TASK TO COMPLETE
Copy every line of the entries that includes the word "bytesAt".

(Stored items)
= = = = = = =
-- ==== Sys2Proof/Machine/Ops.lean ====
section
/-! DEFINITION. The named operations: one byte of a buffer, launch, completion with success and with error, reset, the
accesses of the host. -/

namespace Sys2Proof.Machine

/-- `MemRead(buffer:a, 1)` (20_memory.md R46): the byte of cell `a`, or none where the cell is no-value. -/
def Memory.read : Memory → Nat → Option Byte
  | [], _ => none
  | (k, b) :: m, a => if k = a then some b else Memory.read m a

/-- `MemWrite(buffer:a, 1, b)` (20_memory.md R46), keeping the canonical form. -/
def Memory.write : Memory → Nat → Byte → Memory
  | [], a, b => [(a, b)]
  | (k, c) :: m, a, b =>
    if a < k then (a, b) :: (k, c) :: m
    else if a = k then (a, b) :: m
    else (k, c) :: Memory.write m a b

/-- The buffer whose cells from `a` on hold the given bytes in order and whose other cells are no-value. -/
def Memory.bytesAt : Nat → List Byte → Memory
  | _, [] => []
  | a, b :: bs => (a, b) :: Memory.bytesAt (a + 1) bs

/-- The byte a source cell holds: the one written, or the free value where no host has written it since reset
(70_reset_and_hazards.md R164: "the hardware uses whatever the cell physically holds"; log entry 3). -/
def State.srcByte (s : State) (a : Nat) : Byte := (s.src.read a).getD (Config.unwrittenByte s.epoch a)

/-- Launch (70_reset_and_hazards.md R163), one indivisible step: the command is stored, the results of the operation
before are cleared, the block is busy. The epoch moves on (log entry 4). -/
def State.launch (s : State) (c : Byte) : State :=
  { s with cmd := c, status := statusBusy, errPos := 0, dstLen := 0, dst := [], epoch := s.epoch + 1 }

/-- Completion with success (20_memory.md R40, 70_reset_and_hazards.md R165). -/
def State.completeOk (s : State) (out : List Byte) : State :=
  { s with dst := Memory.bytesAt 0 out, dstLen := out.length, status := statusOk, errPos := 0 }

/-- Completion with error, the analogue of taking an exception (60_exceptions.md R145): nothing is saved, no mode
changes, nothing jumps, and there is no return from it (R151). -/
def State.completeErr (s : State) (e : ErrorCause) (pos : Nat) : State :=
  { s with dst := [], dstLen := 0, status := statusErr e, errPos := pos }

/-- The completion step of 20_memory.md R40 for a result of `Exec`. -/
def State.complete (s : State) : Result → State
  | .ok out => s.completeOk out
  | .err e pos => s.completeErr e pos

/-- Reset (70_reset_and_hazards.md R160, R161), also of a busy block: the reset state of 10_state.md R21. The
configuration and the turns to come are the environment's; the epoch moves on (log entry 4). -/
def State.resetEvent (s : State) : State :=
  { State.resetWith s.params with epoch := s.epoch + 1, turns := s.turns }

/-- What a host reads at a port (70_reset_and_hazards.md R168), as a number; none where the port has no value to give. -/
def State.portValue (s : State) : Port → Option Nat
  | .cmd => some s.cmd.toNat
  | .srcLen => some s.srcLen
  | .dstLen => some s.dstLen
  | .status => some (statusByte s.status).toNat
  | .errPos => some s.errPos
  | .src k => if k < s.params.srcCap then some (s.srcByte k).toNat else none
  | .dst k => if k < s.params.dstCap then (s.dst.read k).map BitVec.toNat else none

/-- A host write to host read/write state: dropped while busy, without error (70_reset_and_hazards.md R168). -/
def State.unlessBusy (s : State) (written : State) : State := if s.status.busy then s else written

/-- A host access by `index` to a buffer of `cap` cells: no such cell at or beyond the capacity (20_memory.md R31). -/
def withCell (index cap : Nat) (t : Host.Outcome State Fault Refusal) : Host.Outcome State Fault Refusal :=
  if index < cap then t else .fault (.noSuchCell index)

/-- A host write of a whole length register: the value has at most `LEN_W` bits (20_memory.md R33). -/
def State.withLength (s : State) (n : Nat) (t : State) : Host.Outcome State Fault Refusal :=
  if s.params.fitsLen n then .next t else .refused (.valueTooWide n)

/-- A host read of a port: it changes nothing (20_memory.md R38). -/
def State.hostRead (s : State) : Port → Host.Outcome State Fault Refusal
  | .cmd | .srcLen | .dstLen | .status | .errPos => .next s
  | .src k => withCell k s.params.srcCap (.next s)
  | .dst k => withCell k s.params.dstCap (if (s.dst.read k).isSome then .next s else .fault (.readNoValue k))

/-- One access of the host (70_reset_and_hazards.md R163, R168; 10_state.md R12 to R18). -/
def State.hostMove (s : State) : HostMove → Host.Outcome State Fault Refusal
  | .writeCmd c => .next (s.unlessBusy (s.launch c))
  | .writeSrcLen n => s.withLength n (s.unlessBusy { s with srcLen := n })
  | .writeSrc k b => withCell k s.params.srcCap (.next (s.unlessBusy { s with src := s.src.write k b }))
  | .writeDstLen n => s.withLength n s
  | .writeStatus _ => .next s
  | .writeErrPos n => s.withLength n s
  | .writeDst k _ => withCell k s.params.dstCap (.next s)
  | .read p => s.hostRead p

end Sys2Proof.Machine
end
= = = = = = =
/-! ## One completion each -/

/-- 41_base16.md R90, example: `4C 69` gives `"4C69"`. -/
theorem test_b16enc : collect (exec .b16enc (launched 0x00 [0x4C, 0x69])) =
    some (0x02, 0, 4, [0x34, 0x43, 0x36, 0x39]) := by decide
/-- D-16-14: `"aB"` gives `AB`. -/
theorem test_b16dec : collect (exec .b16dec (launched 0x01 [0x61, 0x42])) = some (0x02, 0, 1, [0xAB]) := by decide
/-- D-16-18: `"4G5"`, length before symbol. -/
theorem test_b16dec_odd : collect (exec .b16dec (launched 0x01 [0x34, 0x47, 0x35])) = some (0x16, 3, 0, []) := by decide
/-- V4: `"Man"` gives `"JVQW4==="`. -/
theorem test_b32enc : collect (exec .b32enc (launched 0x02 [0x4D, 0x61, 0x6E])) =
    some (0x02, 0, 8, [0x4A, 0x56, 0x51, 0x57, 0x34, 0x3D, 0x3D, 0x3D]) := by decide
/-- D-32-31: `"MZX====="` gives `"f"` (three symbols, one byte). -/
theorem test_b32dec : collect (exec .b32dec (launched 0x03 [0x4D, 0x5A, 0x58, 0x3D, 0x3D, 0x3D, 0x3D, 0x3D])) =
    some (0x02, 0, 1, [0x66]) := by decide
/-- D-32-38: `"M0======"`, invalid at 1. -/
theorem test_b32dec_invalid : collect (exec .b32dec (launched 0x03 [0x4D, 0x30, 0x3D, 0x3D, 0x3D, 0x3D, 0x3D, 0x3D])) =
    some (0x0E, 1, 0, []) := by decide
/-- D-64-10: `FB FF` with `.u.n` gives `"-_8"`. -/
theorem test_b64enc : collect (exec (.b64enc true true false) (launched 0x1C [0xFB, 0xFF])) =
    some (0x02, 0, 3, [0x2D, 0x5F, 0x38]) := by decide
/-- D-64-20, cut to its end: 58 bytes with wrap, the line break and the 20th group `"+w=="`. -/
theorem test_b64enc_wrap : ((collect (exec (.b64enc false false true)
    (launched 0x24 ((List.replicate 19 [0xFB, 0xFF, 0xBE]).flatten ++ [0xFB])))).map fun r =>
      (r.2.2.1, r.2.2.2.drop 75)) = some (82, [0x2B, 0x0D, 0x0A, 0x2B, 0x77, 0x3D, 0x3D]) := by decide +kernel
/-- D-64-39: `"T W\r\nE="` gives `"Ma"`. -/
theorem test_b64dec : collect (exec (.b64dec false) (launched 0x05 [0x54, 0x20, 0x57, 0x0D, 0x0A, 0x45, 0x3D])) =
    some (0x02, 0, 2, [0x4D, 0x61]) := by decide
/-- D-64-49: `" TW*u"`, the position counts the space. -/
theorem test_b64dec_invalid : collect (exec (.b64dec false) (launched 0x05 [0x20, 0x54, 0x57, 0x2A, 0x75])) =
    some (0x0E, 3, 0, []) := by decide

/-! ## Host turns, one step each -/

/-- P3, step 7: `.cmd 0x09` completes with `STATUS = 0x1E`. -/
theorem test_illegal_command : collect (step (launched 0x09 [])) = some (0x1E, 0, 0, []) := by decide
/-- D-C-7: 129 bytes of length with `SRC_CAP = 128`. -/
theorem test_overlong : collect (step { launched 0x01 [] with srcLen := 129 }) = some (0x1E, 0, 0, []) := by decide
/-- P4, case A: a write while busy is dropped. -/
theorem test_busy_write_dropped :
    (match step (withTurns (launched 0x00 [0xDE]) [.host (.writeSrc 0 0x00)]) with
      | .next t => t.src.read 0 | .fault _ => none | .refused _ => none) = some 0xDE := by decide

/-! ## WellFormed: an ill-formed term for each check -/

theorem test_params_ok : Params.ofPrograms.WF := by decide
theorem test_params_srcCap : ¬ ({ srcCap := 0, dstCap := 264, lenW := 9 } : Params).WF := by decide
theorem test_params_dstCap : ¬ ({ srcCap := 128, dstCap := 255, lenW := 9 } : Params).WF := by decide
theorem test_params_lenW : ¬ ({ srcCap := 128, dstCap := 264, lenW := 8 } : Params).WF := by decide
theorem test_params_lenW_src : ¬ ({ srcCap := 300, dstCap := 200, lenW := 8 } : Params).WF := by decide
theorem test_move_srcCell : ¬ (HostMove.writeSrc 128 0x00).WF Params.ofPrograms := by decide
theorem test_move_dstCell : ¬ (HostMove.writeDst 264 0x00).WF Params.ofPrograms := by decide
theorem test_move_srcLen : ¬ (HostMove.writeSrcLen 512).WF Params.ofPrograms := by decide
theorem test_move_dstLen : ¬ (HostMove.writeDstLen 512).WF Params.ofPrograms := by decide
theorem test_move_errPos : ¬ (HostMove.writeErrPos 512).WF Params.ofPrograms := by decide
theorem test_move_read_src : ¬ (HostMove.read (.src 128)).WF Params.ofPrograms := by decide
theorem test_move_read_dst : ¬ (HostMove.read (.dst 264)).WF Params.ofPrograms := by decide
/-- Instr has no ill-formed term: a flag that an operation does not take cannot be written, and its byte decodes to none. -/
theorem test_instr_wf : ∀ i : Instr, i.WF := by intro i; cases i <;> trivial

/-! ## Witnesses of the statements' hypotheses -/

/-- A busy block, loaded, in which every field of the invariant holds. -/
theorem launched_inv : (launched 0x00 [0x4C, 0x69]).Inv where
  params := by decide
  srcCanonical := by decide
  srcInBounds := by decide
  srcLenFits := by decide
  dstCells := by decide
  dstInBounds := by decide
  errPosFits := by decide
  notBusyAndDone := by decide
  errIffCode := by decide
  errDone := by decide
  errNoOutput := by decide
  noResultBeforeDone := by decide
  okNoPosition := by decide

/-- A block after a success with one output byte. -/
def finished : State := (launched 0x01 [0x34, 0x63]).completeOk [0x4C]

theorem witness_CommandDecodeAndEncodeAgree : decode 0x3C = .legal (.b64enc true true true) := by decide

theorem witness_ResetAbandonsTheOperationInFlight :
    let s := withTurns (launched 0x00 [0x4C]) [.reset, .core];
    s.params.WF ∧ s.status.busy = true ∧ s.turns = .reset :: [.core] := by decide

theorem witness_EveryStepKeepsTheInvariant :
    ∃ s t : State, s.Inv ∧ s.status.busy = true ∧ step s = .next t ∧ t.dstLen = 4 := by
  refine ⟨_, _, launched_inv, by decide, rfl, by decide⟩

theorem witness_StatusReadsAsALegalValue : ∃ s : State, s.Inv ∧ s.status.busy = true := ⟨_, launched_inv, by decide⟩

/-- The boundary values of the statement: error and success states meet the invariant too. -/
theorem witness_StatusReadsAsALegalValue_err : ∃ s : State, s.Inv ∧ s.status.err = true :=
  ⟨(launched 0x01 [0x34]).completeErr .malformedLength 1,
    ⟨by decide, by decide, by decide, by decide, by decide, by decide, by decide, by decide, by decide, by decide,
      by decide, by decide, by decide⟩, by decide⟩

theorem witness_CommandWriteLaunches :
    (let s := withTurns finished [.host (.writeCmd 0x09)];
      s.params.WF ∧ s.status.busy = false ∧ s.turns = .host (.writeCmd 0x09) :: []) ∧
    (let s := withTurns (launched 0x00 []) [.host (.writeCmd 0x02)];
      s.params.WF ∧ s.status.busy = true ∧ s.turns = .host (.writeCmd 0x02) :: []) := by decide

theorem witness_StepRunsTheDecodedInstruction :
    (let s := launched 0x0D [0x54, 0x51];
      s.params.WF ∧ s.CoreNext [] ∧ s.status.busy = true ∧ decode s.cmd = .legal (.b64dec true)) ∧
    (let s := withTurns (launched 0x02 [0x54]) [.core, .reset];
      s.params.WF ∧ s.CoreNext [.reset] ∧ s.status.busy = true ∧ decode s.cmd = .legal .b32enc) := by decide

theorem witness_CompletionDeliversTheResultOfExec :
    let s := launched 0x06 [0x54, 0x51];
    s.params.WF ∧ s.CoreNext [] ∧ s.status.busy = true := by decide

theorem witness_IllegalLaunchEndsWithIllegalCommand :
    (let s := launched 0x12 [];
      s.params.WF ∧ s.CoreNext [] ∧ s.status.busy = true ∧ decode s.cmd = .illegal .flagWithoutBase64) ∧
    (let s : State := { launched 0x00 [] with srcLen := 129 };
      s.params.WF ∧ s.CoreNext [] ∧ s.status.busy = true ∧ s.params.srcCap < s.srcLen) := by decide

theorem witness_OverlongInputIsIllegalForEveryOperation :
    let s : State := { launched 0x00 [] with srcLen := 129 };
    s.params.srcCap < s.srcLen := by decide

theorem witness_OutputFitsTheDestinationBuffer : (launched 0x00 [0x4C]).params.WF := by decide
= = = = = = =
RESULT BELOW
def Memory.bytesAt : Nat → List Byte → Memory
  | a, b :: bs => (a, b) :: Memory.bytesAt (a + 1) bs
  { s with dst := Memory.bytesAt 0 out, dstLen := out.length, status := statusOk, errPos := 0 }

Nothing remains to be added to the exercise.